Testimonio de los cambios culturales y sociales de los últimos 50 años en São Paulo, Brasil.

Por Rebeca Lerer
Fotografías de Víctor Moriyama para Vist Projects

Leia em português

Carlos Raposão y Hulda Apfel tuvieron sus destinos marcados desde pequeños. Ambos nacieron en el Hospital São Paulo, en el centro de la ciudad; él en 1960 y ella en 1963. Amigos desde la infancia y luego novios, crecieron como vecinos en el extremo suroeste de São Paulo, en la región metropolitana de Francisco Morato. Por coincidencia, Raposão y Hulda provienen de familias tradicionales, son hijos de policías que fueron agentes de la dictadura militar brasileña entre 1965 y 1985. Se casaron jóvenes debido a la presión de sus familias: «El padre de ella me lo pidió entre lágrimas», cuenta Raposão, mientras abre la puerta de la casa donde han vivido desde la década de 1980, en una calle estrecha del Jardim Arpoador. 

Un vehículo recreativo y antiguo, estacionado frente a la casa, llama la atención de inmediato. Fue completamente restaurado de forma artesanal por Raposão, un hombre delgado con ojos pequeños y brillantes que puede convertirse en tu amigo antes de mostrarte el caótico y vibrante jardín detrás de su casa. Trabajó como conductor de una furgoneta escolar e instructor; llevó a su familia a acampar y vivir en la playa, superó una depresión. Mira a su esposa Hulda con cariño, es el tipo de persona que se queja con una sonrisa.

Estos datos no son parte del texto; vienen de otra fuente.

/-! ### set -/

@[simp] theorem Device.live_set (d : Device) (f : Fld) (v : Nat) : (d.set f v).live = d.live := rfl
@[simp] theorem Device.snap_set (d : Device) (f : Fld) (v : Nat) : (d.set f v).snap = d.snap := rfl
@[simp] theorem Device.mem_set (d : Device) (f : Fld) (v : Nat) : (d.set f v).mem = d.mem := rfl
@[simp] theorem Device.errs_set (d : Device) (f : Fld) (v : Nat) : (d.set f v).errs = d.errs := rfl
@[simp] theorem Device.poisoned_set (d : Device) (f : Fld) (v : Nat) : (d.set f v).poisoned = d.poisoned := rfl
@[simp] theorem Device.memHist_set (d : Device) (f : Fld) (v : Nat) : (d.set f v).memHist = d.memHist := rfl
@[simp] theorem Device.writeBack_set (d : Device) (f : Fld) (v : Nat) : (d.set f v).writeBack = d.writeBack := rfl
@[simp] theorem Device.sparesOut_set (d : Device) (f : Fld) (v : Nat) : (d.set f v).sparesOut = d.sparesOut := rfl
@[simp] theorem Device.scrubRow_set (d : Device) (f : Fld) (v : Nat) : (d.set f v).scrubRow = d.scrubRow := rfl
@[simp] theorem Device.scrubFrom_set (d : Device) (f : Fld) (v : Nat) : (d.set f v).scrubFrom = d.scrubFrom := rfl
@[simp] theorem Device.now_set (d : Device) (f : Fld) (v : Nat) : (d.set f v).now = d.now := rfl
@[simp] theorem Device.draws_set (d : Device) (f : Fld) (v : Nat) : (d.set f v).draws = d.draws := rfl
@[simp] theorem Device.rx_set (d : Device) (f : Fld) (v : Nat) : (d.set f v).rx = d.rx := rfl
@[simp] theorem Device.tx_set (d : Device) (f : Fld) (v : Nat) : (d.set f v).tx = d.tx := rfl
@[simp] theorem Device.bw_set (d : Device) (f : Fld) (v : Nat) : (d.set f v).bw = d.bw := rfl
@[simp] theorem Device.egr_set (d : Device) (f : Fld) (v : Nat) : (d.set f v).egr = d.egr := rfl
@[simp] theorem Device.neg_set (d : Device) (f : Fld) (v : Nat) : (d.set f v).neg = d.neg := rfl
@[simp] theorem Device.pool_set (d : Device) (f : Fld) (v : Nat) : (d.set f v).pool = d.pool := rfl
@[simp] theorem Device.host_set (d : Device) (f : Fld) (v : Nat) : (d.set f v).host = d.host := rfl
@[simp] theorem Device.out_set (d : Device) (f : Fld) (v : Nat) : (d.set f v).out = d.out := rfl
@[simp] theorem Device.plt_set (d : Device) (f : Fld) (v : Nat) : (d.set f v).plt = d.plt := rfl
@[simp] theorem Device.hws_set (d : Device) (f : Fld) (v : Nat) : (d.set f v).hws = d.hws := rfl
@[simp] theorem Device.fab_set (d : Device) (f : Fld) (v : Nat) : (d.set f v).fab = d.fab := rfl
@[simp] theorem Device.sup_set (d : Device) (f : Fld) (v : Nat) : (d.set f v).sup = d.sup := rfl
@[simp] theorem Device.thm_set (d : Device) (f : Fld) (v : Nat) : (d.set f v).thm = d.thm := rfl
@[simp] theorem Device.mon_set (d : Device) (f : Fld) (v : Nat) : (d.set f v).mon = d.mon := rfl
@[simp] theorem Device.sec_set (d : Device) (f : Fld) (v : Nat) : (d.set f v).sec = d.sec := rfl
@[simp] theorem Device.flash_set (d : Device) (f : Fld) (v : Nat) : (d.set f v).flash = d.flash := rfl
@[simp] theorem Device.banks_set (d : Device) (f : Fld) (v : Nat) : (d.set f v).banks = d.banks := rfl
@[simp] theorem Device.mft_set (d : Device) (f : Fld) (v : Nat) : (d.set f v).mft = d.mft := rfl
@[simp] theorem Device.lko_set (d : Device) (f : Fld) (v : Nat) : (d.set f v).lko = d.lko := rfl
@[simp] theorem Device.pmuReq_set (d : Device) (f : Fld) (v : Nat) : (d.set f v).pmuReq = d.pmuReq := rfl
@[simp] theorem Device.txdisLow_set (d : Device) (f : Fld) (v : Nat) : (d.set f v).txdisLow = d.txdisLow := rfl
@[simp] theorem Device.pmuPrev_set (d : Device) (f : Fld) (v : Nat) : (d.set f v).pmuPrev = d.pmuPrev := rfl
@[simp] theorem Device.laneHold_set (d : Device) (f : Fld) (v : Nat) : (d.set f v).laneHold = d.laneHold := rfl
@[simp] theorem Device.clkWake_set (d : Device) (f : Fld) (v : Nat) : (d.set f v).clkWake = d.clkWake := rfl
@[simp] theorem Device.lget_set (d : Device) (f : Fld) (v : Nat) (g : Fld) : (d.set f v).lget g = d.lget g := rfl
@[simp] theorem Device.byte_set (d : Device) (f : Fld) (v : Nat) (c : Nat) : (d.set f v).byte c = d.byte c := rfl

/-! ### setLiveReg -/

@[simp] theorem Device.regs_setLiveReg (d : Device) (a : Nat) (w : Word) : (d.setLiveReg a w).regs = d.regs := rfl
@[simp] theorem Device.snap_setLiveReg (d : Device) (a : Nat) (w : Word) : (d.setLiveReg a w).snap = d.snap := rfl
@[simp] theorem Device.mem_setLiveReg (d : Device) (a : Nat) (w : Word) : (d.setLiveReg a w).mem = d.mem := rfl
@[simp] theorem Device.errs_setLiveReg (d : Device) (a : Nat) (w : Word) : (d.setLiveReg a w).errs = d.errs := rfl
@[simp] theorem Device.poisoned_setLiveReg (d : Device) (a : Nat) (w : Word) : (d.setLiveReg a w).poisoned = d.poisoned := rfl
@[simp] theorem Device.memHist_setLiveReg (d : Device) (a : Nat) (w : Word) : (d.setLiveReg a w).memHist = d.memHist := rfl
@[simp] theorem Device.writeBack_setLiveReg (d : Device) (a : Nat) (w : Word) : (d.setLiveReg a w).writeBack = d.writeBack := rfl
@[simp] theorem Device.sparesOut_setLiveReg (d : Device) (a : Nat) (w : Word) : (d.setLiveReg a w).sparesOut = d.sparesOut := rfl
@[simp] theorem Device.scrubRow_setLiveReg (d : Device) (a : Nat) (w : Word) : (d.setLiveReg a w).scrubRow = d.scrubRow := rfl
@[simp] theorem Device.scrubFrom_setLiveReg (d : Device) (a : Nat) (w : Word) : (d.setLiveReg a w).scrubFrom = d.scrubFrom := rfl
@[simp] theorem Device.now_setLiveReg (d : Device) (a : Nat) (w : Word) : (d.setLiveReg a w).now = d.now := rfl
@[simp] theorem Device.draws_setLiveReg (d : Device) (a : Nat) (w : Word) : (d.setLiveReg a w).draws = d.draws := rfl
@[simp] theorem Device.rx_setLiveReg (d : Device) (a : Nat) (w : Word) : (d.setLiveReg a w).rx = d.rx := rfl
@[simp] theorem Device.tx_setLiveReg (d : Device) (a : Nat) (w : Word) : (d.setLiveReg a w).tx = d.tx := rfl
@[simp] theorem Device.bw_setLiveReg (d : Device) (a : Nat) (w : Word) : (d.setLiveReg a w).bw = d.bw := rfl
@[simp] theorem Device.egr_setLiveReg (d : Device) (a : Nat) (w : Word) : (d.setLiveReg a w).egr = d.egr := rfl
@[simp] theorem Device.neg_setLiveReg (d : Device) (a : Nat) (w : Word) : (d.setLiveReg a w).neg = d.neg := rfl
@[simp] theorem Device.pool_setLiveReg (d : Device) (a : Nat) (w : Word) : (d.setLiveReg a w).pool = d.pool := rfl
@[simp] theorem Device.host_setLiveReg (d : Device) (a : Nat) (w : Word) : (d.setLiveReg a w).host = d.host := rfl
@[simp] theorem Device.out_setLiveReg (d : Device) (a : Nat) (w : Word) : (d.setLiveReg a w).out = d.out := rfl
@[simp] theorem Device.plt_setLiveReg (d : Device) (a : Nat) (w : Word) : (d.setLiveReg a w).plt = d.plt := rfl
@[simp] theorem Device.hws_setLiveReg (d : Device) (a : Nat) (w : Word) : (d.setLiveReg a w).hws = d.hws := rfl
@[simp] theorem Device.fab_setLiveReg (d : Device) (a : Nat) (w : Word) : (d.setLiveReg a w).fab = d.fab := rfl
@[simp] theorem Device.sup_setLiveReg (d : Device) (a : Nat) (w : Word) : (d.setLiveReg a w).sup = d.sup := rfl
@[simp] theorem Device.thm_setLiveReg (d : Device) (a : Nat) (w : Word) : (d.setLiveReg a w).thm = d.thm := rfl
@[simp] theorem Device.mon_setLiveReg (d : Device) (a : Nat) (w : Word) : (d.setLiveReg a w).mon = d.mon := rfl
@[simp] theorem Device.sec_setLiveReg (d : Device) (a : Nat) (w : Word) : (d.setLiveReg a w).sec = d.sec := rfl
@[simp] theorem Device.flash_setLiveReg (d : Device) (a : Nat) (w : Word) : (d.setLiveReg a w).flash = d.flash := rfl
@[simp] theorem Device.banks_setLiveReg (d : Device) (a : Nat) (w : Word) : (d.setLiveReg a w).banks = d.banks := rfl
@[simp] theorem Device.mft_setLiveReg (d : Device) (a : Nat) (w : Word) : (d.setLiveReg a w).mft = d.mft := rfl
@[simp] theorem Device.lko_setLiveReg (d : Device) (a : Nat) (w : Word) : (d.setLiveReg a w).lko = d.lko := rfl
@[simp] theorem Device.pmuReq_setLiveReg (d : Device) (a : Nat) (w : Word) : (d.setLiveReg a w).pmuReq = d.pmuReq := rfl
@[simp] theorem Device.txdisLow_setLiveReg (d : Device) (a : Nat) (w : Word) : (d.setLiveReg a w).txdisLow = d.txdisLow := rfl
@[simp] theorem Device.pmuPrev_setLiveReg (d : Device) (a : Nat) (w : Word) : (d.setLiveReg a w).pmuPrev = d.pmuPrev := rfl
@[simp] theorem Device.laneHold_setLiveReg (d : Device) (a : Nat) (w : Word) : (d.setLiveReg a w).laneHold = d.laneHold := rfl
@[simp] theorem Device.clkWake_setLiveReg (d : Device) (a : Nat) (w : Word) : (d.setLiveReg a w).clkWake = d.clkWake := rfl
@[simp] theorem Device.reg_setLiveReg (d : Device) (a : Nat) (w : Word) (c : Nat) : (d.setLiveReg a w).reg c = d.reg c := rfl
@[simp] theorem Device.get_setLiveReg (d : Device) (a : Nat) (w : Word) (g : Fld) : (d.setLiveReg a w).get g = d.get g := rfl
@[simp] theorem Device.byte_setLiveReg (d : Device) (a : Nat) (w : Word) (c : Nat) : (d.setLiveReg a w).byte c = d.byte c := rfl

En su casa se forma a diario una constante orquesta sonora compuesta por dos gallinas de Guinea, tres gatos y tres perros que se mueven entre la sala y el patio compitiendo por atención. Hulda comparte chismes sobre los vecinos mientras sirve café. Ella, que fue telefonista durante casi 20 años, es una mujer de voz dulce, sonrisas y abrazos generosos, que llena el espacio a su alrededor con humor y sabiduría maternal. Habla de sus hijos, de su nieto, justifica la vajilla sucia en el fregadero, enlaza hechos y comentarios, responde con cariño a la mirada de Raposão. El amor juvenil entre ellos es hermoso.

La entrevista, que inicialmente trataba sobre marihuana, en cada pregunta desviaba su rumbo hacia recuerdos de Hulda y Raposão que retratan lo que han vivido en las últimas décadas.

«Teníamos un bar en casa con varios tipos de bebidas y nos gustaba hacer fiestas. Vivíamos ebrios y discutiendo, no funcionaba. Empezamos a fumar marihuana y a beber menos, y nuestras peleas cambiaron. Ahora discutimos riendo, la conversación fluye más tranquila. Nos convertimos en marihuaneros.»

«El día de nuestra boda, en septiembre de 1981, también fue el día del primer gran embotellamiento en São Paulo. En ese momento, el tráfico no era como lo es hoy. Fue la inauguración del Shopping Eldorado, uno de los primeros centros comerciales de la ciudad. El puente se atascó con tantos autos. Llegué tarde a mi propia boda en el Largo da Batata y hasta olvidé mi ramo, mi tía tuvo que improvisar con flores que robó de la iglesia», cuenta Hulda riendo, mientras muestra el álbum de fotos sepia que reflejan la felicidad de la joven pareja, analizando los atuendos femeninos con cabellos cortos y hombreras llamativas, y el vestuario de los hombres con pantalones acampanados y mullets al estilo de Mick Jagger.

«Ella murió», interrumpe Raposão, señalando a una mujer rubia de unos 20 años que aparece hermosa y sonriente en varias fotos. «Era nuestra amiga. Probó cocaína una vez y nunca pudo dejarlo. La mataron por una deuda de 10 cruzeiros [moneda de la época] en un altercado en la favela. Una lástima».

El puente mencionado por Hulda, del día de su boda, no es un detalle menor, sino un importante marcador de clase y movilidad en la geografía urbana de São Paulo, cuyo centro expandido se encuentra entre las dos vías marginales que siguen los dos principales ríos que atraviesan la ciudad. El centro y las periferias de la inmensa metrópolis están conectados por docenas de puentes y viaductos sobre los oscuros y malolientes ríos Pinheiros y Tietê, tan contaminados que parecen más alcantarillas que ríos. 

En São Paulo, tierra de rascacielos, quienes viven al otro lado del puente, como Hulda y Raposão, conviven con una infraestructura urbana precaria, un racismo estructural agresivo, un acceso limitado a la ciudad y, especialmente, la criminalización de la pobreza, el estigma, la violencia armada y la brutalidad policial asociada a la guerra contra las drogas.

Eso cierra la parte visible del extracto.